Dubbed “the Pittsburgh of the South” because of its roaring steel factories, and “the magic city” due to its abundant wealth, it was a town that drew broad-shouldered workers eager to escape narrow hollers, and “solidarity forever” labor organizers. From the get-go, racial and labor violence were commonplace in Dixie’s big-sweat city.

True, for many, it was a near-idyllic town to raise kin and enjoy life’s sweet pleasures. But others sensed a shadow—hazy decades of hatred where divisions drifted deep: dignity denied, the silence of fear. Segregation defines, Jim Crow dictates. Mundane “coloreds-only” humiliations met (“Boy, what you doin’”) horrors. In the night the rope, the gun, the dynamite flash—America’s apartheid—everyone in their place. Do not shake. Do not stir.

Yet, Severin, Birmingham, Alabama was anything but quiet: foundries and blasts, Vulcan’s crucible. Back to the early 1900s bombs and beatings were part of the landscape.

So cynics dismissed it, calling it “Bombingham.” James Baldwin said it was doomed and Martin Luther King claimed the city was “a symbol of hard core resistance to integration. It is probably the most thoroughly segregated city in the U.S.”

All the while, orderly protests, deferential marches, sit-ins, boycotts and assorted negotiations yielded little.

Assessing the dismal situation, Andrew Young—the Civil Rights worker who would become our U.N. Ambassador—concluded, “Bravery alone was not enough. We needed to bring a larger spotlight on this. Birmingham was the last place I wanted to go with Martin Luther King in 1963, yet it was the place I had to be.”

There, King—the ultimate outside agitator—confronted the most notorious sheriff in the South, Bull Connor. Snarling, red-faced, unrelenting, the Commissioner of Public Safety was, according to The New York Times, “the manifestation of the perversity upon which segregation depended for its life.” Billy-club in hand, he wouldn’t hesitate to spit in kids faces and liked to drive the police department’s imposing white tank through black neighborhoods.

Not surprisingly, shortly after King came to town, he found himself behind bars. Lucky us (so to speak). His “Letter From A Birmingham Jail” is one of America’s most erudite and provocative manifestos. Written in response to a group of well-meaning white clergy who insisted that racial progress should be pursued through the courts only and that King’s initiatives were “unwise and untimely,” King’s letter countered, “We should never forget that everything Hitler did in Germany was ‘legal’ and everything the Hungarian freedom fighters did in Hungary was ‘illegal’ … There are two types of laws, just and unjust … [and] one has a moral responsibility to disobey unjust laws.” So on the streets and in the parks of Birmingham, thousands protested. And when it seemed like Bull Connor had arrested almost all the adults around, kids entered the fray. The much-celebrated “children’s crusade”—thousands strong—was an inspired force: joy and justice, song ‘n spirit. And, when on a sultry day Connor attacked them with fierce water cannons and angry hounds snarling loud, the world was stunned. The images were startling—victim and villain. Who could not be sympathetic?

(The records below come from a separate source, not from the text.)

/-- The state of the group firmware. -/
structure Group where
  role : BitVec 2
  strapErr : Bool
  part : Fin 8
  lead : BitVec 12
  surveyMs : BitVec 16
  upper : Bool
  topLead : BitVec 12
  st : GrpSt
  cons : Bool
  surveyFail : BitVec 16
  stale : BitVec 16
  digest : Leg
  members : List Member
  upperTab : List Member
  /-- ACTIVE members in ascending order, as the last epoch message or the table gives them (R415). -/
  tree : List (BitVec 12)
  /-- The tree of the upper tier at one of its group leads: the top lead and the other ACTIVE group leads (R414, R415). -/
  upTree : List (BitVec 12)
  /-- What the firmware has worked out for each part of the group: the configuration that the next epoch message carries (R427). -/
  plan : List (BitVec 12 × EpochMsg)
  job : Option Job
  heldWork : List WorkList
  /-- Millisecond boundaries that must still pass before the epoch may be raised again, and whether a raise is delayed (R423). -/
  raised : Nat
  delayed : Bool
  survey : Option Survey
  surveyNum : Nat
  asking : Bool
  joins : List Join
  leadMiss : Nat
  leadHeard : Bool
  taskFault : Bool
  /-- Barrier arrivals held, at the lead and at a part that has not arrived itself: channel and member (R425). -/
  arrivals : List (Fin 8 × BitVec 12)
  /-- The number of the last job that this part knows: it names the scale digest (R429). -/
  jobs : Nat
deriving DecidableEq, Repr

/-! ### Security, boot and management -/

/-- The owner record in the flash, with its HMAC-SHA-384 (R468). -/
structure Owner where
  ec : List Byte
  ml : List Byte
  only : Bool
  mac : List Byte
deriving DecidableEq, Repr

/-- One flash bank of a component (R455). -/
structure Bank where
  img : List Byte
  ok : Bool
deriving DecidableEq, Repr

/-- One component in flash (R455): its banks, which one is active, and whether the other awaits activation. -/
structure Component where
  a : Bank
  b : Bank
  useB : Bool
  verified : Bool
  pend : Bool
deriving DecidableEq, Repr

/-- The repair map of one array: up to two failed physical rows (R133). -/
structure Repair where
  a : Option (Fin 130)
  b : Option (Fin 130)
deriving DecidableEq, Repr

/-- Fused values (R133, R457, R530). -/
structure Fuses where
  variant : Fin 3
  vendor : BitVec 16
  stepping : Byte
  serial : List Byte
  /-- The unique device secret (R457). -/
  uds : List Byte
  /-- The repair map of each array: die, core, array. -/
  repair : Vector (Vector (Vector Repair 2) 16) 8
  svn : Nat
  imgEc : List Byte
  imgMl : List Byte
  fwEc : List Byte
  fwMl : List Byte
  dbgEc : List Byte
  dbgMl : List Byte
deriving DecidableEq, Repr

/-- Pins and supplies (R478, R481, R543, R546). -/
structure Pins where
  vaux : Bool
  /-- VIN is above the brown-out that the monitor holds (R483). -/
  vin : Bool
  pwrOk : Bool
  coldRst : Bool
  perst : Bool
  refclk : Bool
  strap : Byte
  sagN : Bool
  thermN : Bool
deriving DecidableEq, Repr

/-- The security engine and its firmware. -/
structure Sec where
  bankB : Bool
  /-- No firmware has passed R458. -/
  bootFail : Bool
  /-- The DeviceID certificates do not match the derived keys (R459). -/
  certFail : Bool
  /-- The read lock of the UDS (R457). -/
  udsLock : Bool
  /-- The boot ROM's working copy of the UDS, until it has derived the identity and erases it (R457, R459). -/
  romUds : Option (List Byte)
  /-- The DeviceID (R459). -/
  deviceId : List Byte
  /-- The locked Alias key pairs, until a debug unlock erases them (R459, R475). -/
  aliasLocked : List Byte
  /-- The debug Alias key pairs (R459). -/
  aliasDebug : List Byte
  /-- The key of the owner record's HMAC, which the security engine derives from the UDS (R468). -/
  ownerKey : List Byte
  fwSvn : Byte
  owner : Option Owner
  debug : Option Byte
  /-- Bit n: partition n holds live memory keys. -/
  keys : BitVec 8
  /-- The PKC's memory key pair is live (R469, R381). -/
  pkcKeys : Bool
  /-- Bit n: the key pair of partition n is destroyed, and its interface enters ERROR, as soon as no access of the partition is outstanding (R469, R470). -/
  dying : BitVec 8
  /-- Functions whose K_SET_STOP is answered once the memory keys that it destroys are gone (R469). -/
  kstops : List (Fin 9)
  /-- Bit n: a STOP_INTERFACE_REQUEST of VF n + 1 waits for the task to end (R472). -/
  stopping : BitVec 8
  /-- A debug unlock that waits for the tasks to end: who asked, and the scope (R475). -/
  unlock : Option (Requester × Byte)
  tdi : Vector TdiSt 8
  pm : Vector (List Byte) 8
  /-- Measurements 1 to 4 (R461). -/
  meas : Vector (List Byte) 4
  /-- The nonce that the part issued last, until a request uses it (R468, R475). -/
  nonce : Option (List Byte)
  /-- The session in which the part issued it, while that session stands (R475). -/
  nonceFor : Option Requester
  sessions : List Requester
deriving DecidableEq, Repr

Thrust and parry; segregation and its foes were in full battle in ’63, no-holds-barred. In January, Governor George Wallace proclaimed, “From this Cradle of the Confederacy, this very Heart of the Great Anglo-Saxon Southland … In the name of the greatest people that have ever trod this earth, I draw the line in the dust and toss the gauntlet before the feet of tyranny … and I say segregation today, segregation tomorrow, segregation forever.” In June, Mississippi’s young leader, Medgar Evers, was gunned down outside his home, cradled by his wife and children as he bled to death. In August, a quarter million gathered in Washington under Lincoln’s gaze to hear of King’s “Dream.” Then, in early September, Governor Wallace eerily proclaimed that all we needed to do to stop integration is have “a few first-class funerals.”

How prophetic.

Just 17 days after Dr. King’s “Dream” speech, Birmingham suffered its nightmare. September 15, 1963 was just another Sunday, but just as Sunday School was letting out, the 16th Avenue Church was rocked, a fateful blast. Four little innocents—the quiet nine-year-old who was one of the janitor’s seven children, the petite adopted 14-year-old who had just been scolded because her slip was showing, the librarian’s daughter who got all A’s, and the Brownie who couldn’t understand why she couldn’t get a sandwich at the white lunch counter—met sudden death.

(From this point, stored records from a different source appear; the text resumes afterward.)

/-- `skt.select` (R222 to R227). -/
def State.runSelect (s : State) (c : CoreId) (pc desc : BitVec 32) (done : SemOpt) : State :=
  let base := clmAddr c
  let bad := s.illegal c .sketch pc desc
  if desc.toNat + 64 > clmSize then bad
  else
    let bs := s.mem.read (base + desc.toNat) 64
    let d := SelDesc.ofBytes bs
    let ok := selOk bs
    let reads := (base + desc.toNat, 64) :: if ok then
        (List.range d.rows).map (fun m => (base + d.bounds + m * d.bstride, 8 * d.cols)) ++ (if d.thresh = absent then [] else [(base + d.thresh, 4 * d.cols)])
      else []
    let (s, e) := s.eccRead reads
    match e.poison with
    | some p => s.uncEngine c 4 pc p
    | none =>
      if !ok then s.illegal c .sketch pc desc
      else
        let rows := (List.range d.rows).map (fun m => s.selectRow c d m)
        let aud := auditRows d rows
        let uni := unionCols d.cols (rows.map RowSel.keep ++ aud)
        let len := listLen uni.length
        if d.leaves uni.length then s.illegal c .sketch pc desc
        else
          let putMask (s : State) (o : Nat) (rs : List (List Nat)) : State :=
            rs.zipIdx.foldl (fun s p => s.memWrite (base + o + p.2 * d.maskRow) (maskBytes d.maskRow p.1)) s
          let s := putMask s d.mask (rows.map RowSel.keep)
          let s := if d.amask = absent then s else putMask s d.amask aud
          let s := s.memWrite (base + d.ulist) (uni.flatMap (fun n => leBytes 2 n) ++ List.replicate (len - 2 * uni.length) 0xFF)
          let sel := rows.foldl (fun n r => n + r.keep.length) 0
          let bsk := rows.foldl (fun n r => n + r.skipped.length) 0
          let auds := aud.foldl (fun n r => n + r.length) 0
          let unc := rows.foldl (fun n r => n + r.uncertain) 0
          (s.memWrite (base + d.stat) (leBytes 4 sel ++ leBytes 4 (d.rows * d.cols - sel - bsk) ++ leBytes 4 bsk ++ leBytes 4 auds ++ leBytes 2 uni.length ++
            leBytes 2 (satN 16 unc) ++ leBytes 2 0 ++ leBytes 2 0xFFFF ++ leBytes 2 0xFFFF ++ leBytes 6 0)).post c done

/-! ### Audit (R229, R230) -/

/-- The columns that a mask row in CLM names. -/
def State.maskCols (s : State) (c : CoreId) (d : SelDesc) (o m : Nat) : List Nat :=
  (List.range d.cols).filter (fun n => (s.mem.get (clmAddr c + o + m * d.maskRow + n / 8)).getLsbD (n % 8))

/-- κ of a row: the KSEL-th largest value, NaN above every number (R229). -/
def kthLargest (k : Nat) (vs : List Val) : Val :=
  let nans := vs.filter (fun v => decide (v = .nan))
  let rest := (descSort ((vs.filter (fun v => decide (v ≠ .nan))).map (fun v => (0, v)))).map Prod.snd
  (nans ++ rest).getD (k - 1) .nan

/-- `skt.audit` (R229, R230). -/
def State.runAudit (s : State) (c : CoreId) (pc desc : BitVec 32) (tag : Word) (done : SemOpt) : State :=
  let base := clmAddr c
  if desc.toNat + 64 > clmSize then s.illegal c .sketch pc desc
  else
    let bs := s.mem.read (base + desc.toNat) 64
    let d := SelDesc.ofBytes bs
    let ok := selOk bs
    let rowIdx := List.range d.rows
    let masks := if ok then rowIdx.map (fun m => s.maskCols c d d.mask m) else []
    let auds := if !ok ∨ d.amask = absent then masks.map (fun _ => []) else rowIdx.map (fun m => s.maskCols c d d.amask m)
    let uni := unionCols d.cols (masks ++ auds)
    let addr (m n : Nat) : Nat := base + d.exactv + m * d.estride + 4 * (uni.takeWhile (fun x => decide (x < n))).length
    let used := (masks.zip auds).zipIdx.flatMap (fun p =>
      let (kept, au) := p.1
      if au.isEmpty then [] else ((if d.topk then kept else []) ++ au).map (fun n => (addr p.2 n, 4)))
    let maskRd (o : Nat) : List (Nat × Nat) := [(base + o, d.rows * d.maskRow)]
    let reads := (base + desc.toNat, 64) :: if ok then maskRd d.mask ++ (if d.amask = absent then [] else maskRd d.amask) ++
        (if d.thresh = absent then [] else [(base + d.thresh, 4 * d.cols)]) ++ used else []
    if ok ∧ d.leaves uni.length then s.illegal c .sketch pc desc
    else
      let (s, e) := s.eccRead reads
      match e.poison with
      | some p => s.uncEngine c 4 pc p
      | none =>
        if !ok then s.illegal c .sketch pc desc
        else
          let val (m n : Nat) : Val := f32Val (BitVec.ofNat 32 (s.mem.readN (addr m n) 4))
          let miss := (masks.zip auds).zipIdx.flatMap (fun p =>
            let (kept, au) := p.1
            let kap := kthLargest d.ksel (kept.map (val p.2))
            (au.filter (fun n =>
              let v := val p.2 n
              decide (v = .nan) || (if d.topk then kap.lt v else (s.tau c d n).lt v))).map (fun n => (p.2, n)))
          let (fm, fn) := miss.head?.getD (0xFFFF, 0xFFFF)
          let s := s.memWrite (base + d.stat + 0x14) (leBytes 2 (satN 16 miss.length) ++ leBytes 2 fm ++ leBytes 2 fn)
          let s := s.memWrite (base + d.missrows) (maskBytes 16 (miss.map Prod.fst))
          (s.writeTsr c { Tsr.blank tag with flags := flagIf 0 .sketchMiss (!miss.isEmpty), missCnt := miss.length }).post c done

/-! ### Events -/

/-- The sketch epilogue has written the last bound row (R221). -/
def execSktPassComplete (c : CoreId) (a : Fin 2) (s : State) : Res :=
  if !s.hasDie c.die then .next s
  else
    match (s.arr c a).skt with
    | some r => .next ((s.modArr c a (fun g => { g with skt := none })).sktDrain c r)
    | none => .next s

/-- The `skt.select` in the select unit completes (R227). -/
def execSktSelectComplete (c : CoreId) (s : State) : Res :=
  if !s.hasDie c.die then .next s
  else
    match (s.core c).skt with
    | some (_, pc, .select desc done) => .next ((s.modCore c (fun k => { k with skt := none })).runSelect c pc desc done)
    | _ => .next s

/-- The `skt.audit` in the select unit completes (R230). -/
def execSktAuditComplete (c : CoreId) (s : State) : Res :=
  if !s.hasDie c.die then .next s
  else
    match (s.core c).skt with
    | some (_, pc, .audit desc tag done) => .next ((s.modCore c (fun k => { k with skt := none })).runAudit c pc desc tag done)
    | _ => .next s

end Sys2Proof.Machine
end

Broken bodies, tattered dresses, the politics of rage: the city was shocked. Beyond Birmingham the world would change forever. The deaths were stark. America wondered why.

Walter Cronkite explained: “I don’t think the white community understood the depth of the problem and the depth of the hate … until that incredibly mean-spirited crime of blowing up kids in a Sunday School basement. Up to that time, people looked at it [the Civil Rights movement] as an interesting kind of social development that had come along [and would be resolved], somehow or another. But, at the moment those four little girls were blasted, America understood the real nature of the hate … that was preventing integration … This was the awakening.”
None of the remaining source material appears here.